Stored data entries
● ● ● ● ● ● ●

theorem yields_execStatePacket {port : Nat} {bits : List (List Bool)} (h : Canonical s) : Yields (execStatePacket port bits s) := by
  unfold execStatePacket
  refine yields_next ?_
  dsimp only
  split
  · next heq =>
    have ht := canonical_fst heq (canonical_takePkt h)
    exact ht
  · next heq =>
    have ht := canonical_fst heq (canonical_takePkt h)
    split
    · exact canonical_ite (canonical_countUnrouted ht) (canonical_onward (canonical_countUnrouted ht))
    · split
      · exact canonical_ite (canonical_countUnrouted ht) (canonical_onward (canonical_countUnrouted ht))
      · exact canonical_ite (canonical_ite (canonical_countUnrouted ht) (canonical_onward (canonical_countUnrouted ht))) (canonical_ite
          (canonical_modCur (canonical_setUpstream (canonical_ite (canonical_countUnrouted ht) (canonical_onward (canonical_countUnrouted ht)))))
          (canonical_modCur (canonical_ite (canonical_countUnrouted ht) (canonical_onward (canonical_countUnrouted ht)))))

theorem yields_execStreamPacket {port : Nat} {bits : List (List Bool)} (h : Canonical s) : Yields (execStreamPacket port bits s) := by
  unfold execStreamPacket
  refine yields_next ?_
  dsimp only
  split
  · next heq =>
    have ht := canonical_fst heq (canonical_takePkt h)
    exact ht
  · next heq =>
    have ht := canonical_fst heq (canonical_takePkt h)
    exact canonical_ite (canonical_ite (memKept.routePkt _ _ ht) ht) (canonical_queueWork (canonical_ite (memKept.routePkt _ _ ht) ht))

theorem canonical_actExport {x : Held} {c : Cmd} (h : Canonical s) : Canonical (actExport s x c) := by
  unfold actExport
  refine canonical_ite (canonical_finishNow (canonical_endExport h)) ?_
  dsimp only
  split
  · exact canonical_finishNow h
  · exact canonical_finishNow (memKept.modExport _ _ h)

theorem yields_execFabricExport {c : Cmd} (h : Canonical s) : Yields (execFabricExport c s) :=
  yields_next (canonical_runPacket (fun _ _ ht => canonical_actExport ht) h)

theorem canonical_endImport {i : Nat} (h : Canonical s) : Canonical (endImport s i) := canonical_same h rfl

theorem canonical_actImport {x : Held} {c : Cmd} (h : Canonical s) : Canonical (actImport s x c) :=
  canonical_finishNow (canonical_ite (canonical_modImport h) (canonical_endImport h))

theorem yields_execFabricImport {c : Cmd} (h : Canonical s) : Yields (execFabricImport c s) :=
  yields_next (canonical_runPacket (fun _ _ ht => canonical_actImport ht) h)

end Sys2Proof.Machine
end

section
/-! The memory's canonical form through Sys2Proof/Machine/Lanes. -/
namespace Sys2Proof.Machine
open Sys2Proof

variable {s : State}

theorem canonical_actEyeScan {x : Held} {c : Cmd} (h : Canonical s) : Canonical (actEyeScan s x c) := canonical_defer (canonical_same h rfl)

theorem yields_execLaneEyeScan {c : Cmd} (h : Canonical s) : Yields (execLaneEyeScan c s) :=
  yields_next (canonical_runPacket (fun _ _ ht => canonical_actEyeScan ht) h)

theorem yields_execLaneEyeScanComplete {c : Cmd} (h : Canonical s) : Yields (execLaneEyeScanComplete c s) := by
  unfold execLaneEyeScanComplete
  refine yields_next ?_
  dsimp only
  split
  · refine canonical_ite h ?_
    split
    · next heq =>
      have ht := canonical_fst heq (canonical_destWrite (canonical_same h rfl))
      exact canonical_finishNow ht
    · next heq =>
      have ht := canonical_fst heq (canonical_destWrite (canonical_same h rfl))
      exact canonical_finishNow ht
  · exact h

theorem canonical_donePort {x : Held} {scans : Nat} (h : Canonical s) : Canonical (donePort s x scans) := canonical_finishNow h

theorem canonical_actPortEnable {x : Held} {c : Cmd} (h : Canonical s) : Canonical (actPortEnable s x c) := canonical_donePort (canonical_todTrain h)

theorem yields_execPortControlEnable {c : Cmd} (h : Canonical s) : Yields (execPortControlEnable c s) :=
  yields_next (canonical_runPacket (fun _ _ ht => canonical_actPortEnable ht) h)

theorem canonical_actPortDisable {x : Held} {c : Cmd} (h : Canonical s) : Canonical (actPortDisable s x c) :=
  canonical_donePort (canonical_dropLink (memKept.steady.tod _ _ _ (canonical_todEnter h)))

theorem yields_execPortControlDisable {c : Cmd} (h : Canonical s) : Yields (execPortControlDisable c s) :=
  yields_next (canonical_runPacket (fun _ _ ht => canonical_actPortDisable ht) h)

theorem canonical_resetTod {i : Nat} (h : Canonical s) : Canonical (resetTod s i) :=
  canonical_ite h (canonical_ite (memKept.steady.tod _ _ _ h) (canonical_todTrain (canonical_dropLink (canonical_todEnter h))))

theorem canonical_resetEth {i lost : Nat} (h : Canonical s) : Canonical (resetEth s i lost) :=
  canonical_endScans (memKept.steady.count _ _ _ _ _ (canonical_modPort h))

theorem canonical_actPortReset {x : Held} {c : Cmd} (h : Canonical s) : Canonical (actPortReset s x c) :=
  canonical_donePort (canonical_ite (canonical_resetTod h) (canonical_ite (canonical_retrain h) (canonical_ite (memKept.emit _ (canonical_dpAbandon
    (canonical_endScans h))) (canonical_resetEth h))))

● ● ● ● ● ● ●

Set apart and copy each line of the records that holds the word "Bool".

theorem yields_execStatePacket {port : Nat} {bits : List (List Bool)} (h : Canonical s) : Yields (execStatePacket port bits s) := by
theorem yields_execStreamPacket {port : Nat} {bits : List (List Bool)} (h : Canonical s) : Yields (execStreamPacket port bits s) := by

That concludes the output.